* **WHAT TO DO**
The records appear below. Copy each one exactly.

Collected data entries:

-- ==== Sys2Proof/Laws/Dec.lean ====
section
/-! SUPPORT. The DEC unit: what its scans find, what a captured field leaves, and that the decoding loops complete and keep what
every turn keeps. -/

namespace Sys2Proof.Machine

/-! ## Scans -/

/-- Rule R125. -/
theorem syncScan_some {s : State} {side : Bool} {p q : Nat} (h : syncScan s side p = some q) :
    p ≤ q ∧ q + 16 ≤ nbits s ∧ wordAt s side q = mfmSync ∧ ∀ j, p ≤ j → j < q → wordAt s side j ≠ mfmSync := by
  obtain ⟨h1, h2, h3, h4⟩ := firstFrom_some h
  exact ⟨h1, by omega, by simpa using h3, fun j a b => by simpa using h4 j a b⟩

theorem syncScan_none {s : State} {side : Bool} {p : Nat} (h : syncScan s side p = none) :
    ∀ j, p ≤ j → j + 16 ≤ nbits s → wordAt s side j ≠ mfmSync := fun j a b => by
  simpa using firstFrom_none h j a (by omega)

/-- Rule R134. -/
theorem fmScan_some {s : State} {side : Bool} {p q : Nat} (h : fmScan s side p = some q) :
    p ≤ q ∧ q + 16 * s.cfg.fmStride ≤ nbits s ∧ fmWordAt s side q ∈ fmMarks ∧
      ∀ j, p ≤ j → j < q → fmWordAt s side j ∉ fmMarks := by
  obtain ⟨h1, h2, h3, h4⟩ := firstFrom_some h
  exact ⟨h1, by omega, by simpa using h3, fun j a b => by simpa using h4 j a b⟩

theorem fmScan_none {s : State} {side : Bool} {p : Nat} (h : fmScan s side p = none) :
    ∀ j, p ≤ j → j + 16 * s.cfg.fmStride ≤ nbits s → fmWordAt s side j ∉ fmMarks := fun j a b => by
  simpa using firstFrom_none h j a (by omega)

/-! ## The flux is read-only: what is decoded depends on nothing else -/

theorem fluxBit_congr {s s' : State} (h : s.flux = s'.flux) (hl : s.fluxLen = s'.fluxLen) (side : Bool) (k : Nat) :
    fluxBit s side k = fluxBit s' side k := by
  simp [fluxBit, fluxByte, h, hl]

theorem wordAt_congr {s s' : State} (h : s.flux = s'.flux) (hl : s.fluxLen = s'.fluxLen) (side : Bool) (p : Nat) :
    wordAt s side p = wordAt s' side p := by
  simp [wordAt, fluxBit_congr h hl]

theorem mfmByte_congr {s s' : State} (h : s.flux = s'.flux) (hl : s.fluxLen = s'.fluxLen) (side : Bool) (p : Nat) :
    mfmByte s side p = mfmByte s' side p := by
  simp [mfmByte, wordAt_congr h hl]

theorem fmWordAt_congr {s s' : State} (h : s.flux = s'.flux) (hl : s.fluxLen = s'.fluxLen) (hc : s.cfg = s'.cfg) (side : Bool)
    (p : Nat) : fmWordAt s side p = fmWordAt s' side p := by
  simp [fmWordAt, fluxBit_congr h hl, hc]

theorem fmByte_congr {s s' : State} (h : s.flux = s'.flux) (hl : s.fluxLen = s'.fluxLen) (hc : s.cfg = s'.cfg) (side : Bool)
    (p : Nat) : fmByte s side p = fmByte s' side p := by
  simp [fmByte, fmWordAt_congr h hl hc]

theorem markAt_congr {s s' : State} (h : s.flux = s'.flux) (hl : s.fluxLen = s'.fluxLen) (side : Bool) (q : Nat) :
    markAt s side q = markAt s' side q := by
  have h1 : nbits s = nbits s' := by simp [nbits, hl]
  have h2 : mfmByte s side = mfmByte s' side := funext (mfmByte_congr h hl side)
  unfold markAt
  rw [h1, h2]

/-! ## A decoded run of bytes -/

@[simp] theorem decodedBytes_length (get : Nat → Byte) (f stride n : Nat) : (decodedBytes get f stride n).length = n := by
  simp [decodedBytes]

* **TASK SOLUTION**
-- ==== Sys2Proof/Laws/Dec.lean ====
section
/-! SUPPORT. The DEC unit: what its scans find, what a captured field leaves, and that the decoding loops complete and keep what
every turn keeps. -/

namespace Sys2Proof.Machine

/-! ## Scans -/

/-- Rule R125. -/
theorem syncScan_some {s : State} {side : Bool} {p q : Nat} (h : syncScan s side p = some q) :
    p ≤ q ∧ q + 16 ≤ nbits s ∧ wordAt s side q = mfmSync ∧ ∀ j, p ≤ j → j < q → wordAt s side j ≠ mfmSync := by
  obtain ⟨h1, h2, h3, h4⟩ := firstFrom_some h
  exact ⟨h1, by omega, by simpa using h3, fun j a b => by simpa using h4 j a b⟩

theorem syncScan_none {s : State} {side : Bool} {p : Nat} (h : syncScan s side p = none) :
    ∀ j, p ≤ j → j + 16 ≤ nbits s → wordAt s side j ≠ mfmSync := fun j a b => by
  simpa using firstFrom_none h j a (by omega)

/-- Rule R134. -/
theorem fmScan_some {s : State} {side : Bool} {p q : Nat} (h : fmScan s side p = some q) :
    p ≤ q ∧ q + 16 * s.cfg.fmStride ≤ nbits s ∧ fmWordAt s side q ∈ fmMarks ∧
      ∀ j, p ≤ j → j < q → fmWordAt s side j ∉ fmMarks := by
  obtain ⟨h1, h2, h3, h4⟩ := firstFrom_some h
  exact ⟨h1, by omega, by simpa using h3, fun j a b => by simpa using h4 j a b⟩

theorem fmScan_none {s : State} {side : Bool} {p : Nat} (h : fmScan s side p = none) :
    ∀ j, p ≤ j → j + 16 * s.cfg.fmStride ≤ nbits s → fmWordAt s side j ∉ fmMarks := fun j a b => by
  simpa using firstFrom_none h j a (by omega)

/-! ## The flux is read-only: what is decoded depends on nothing else -/

theorem fluxBit_congr {s s' : State} (h : s.flux = s'.flux) (hl : s.fluxLen = s'.fluxLen) (side : Bool) (k : Nat) :
    fluxBit s side k = fluxBit s' side k := by
  simp [fluxBit, fluxByte, h, hl]

theorem wordAt_congr {s s' : State} (h : s.flux = s'.flux) (hl : s.fluxLen = s'.fluxLen) (side : Bool) (p : Nat) :
    wordAt s side p = wordAt s' side p := by
  simp [wordAt, fluxBit_congr h hl]

theorem mfmByte_congr {s s' : State} (h : s.flux = s'.flux) (hl : s.fluxLen = s'.fluxLen) (side : Bool) (p : Nat) :
    mfmByte s side p = mfmByte s' side p := by
  simp [mfmByte, wordAt_congr h hl]

theorem fmWordAt_congr {s s' : State} (h : s.flux = s'.flux) (hl : s.fluxLen = s'.fluxLen) (hc : s.cfg = s'.cfg) (side : Bool)
    (p : Nat) : fmWordAt s side p = fmWordAt s' side p := by
  simp [fmWordAt, fluxBit_congr h hl, hc]

theorem fmByte_congr {s s' : State} (h : s.flux = s'.flux) (hl : s.fluxLen = s'.fluxLen) (hc : s.cfg = s'.cfg) (side : Bool)
    (p : Nat) : fmByte s side p = fmByte s' side p := by
  simp [fmByte, fmWordAt_congr h hl hc]

theorem markAt_congr {s s' : State} (h : s.flux = s'.flux) (hl : s.fluxLen = s'.fluxLen) (side : Bool) (q : Nat) :
    markAt s side q = markAt s' side q := by
  have h1 : nbits s = nbits s' := by simp [nbits, hl]
  have h2 : mfmByte s side = mfmByte s' side := funext (mfmByte_congr h hl side)
  unfold markAt
  rw [h1, h2]

/-! ## A decoded run of bytes -/

@[simp] theorem decodedBytes_length (get : Nat → Byte) (f stride n : Nat) : (decodedBytes get f stride n).length = n := by
  simp [decodedBytes]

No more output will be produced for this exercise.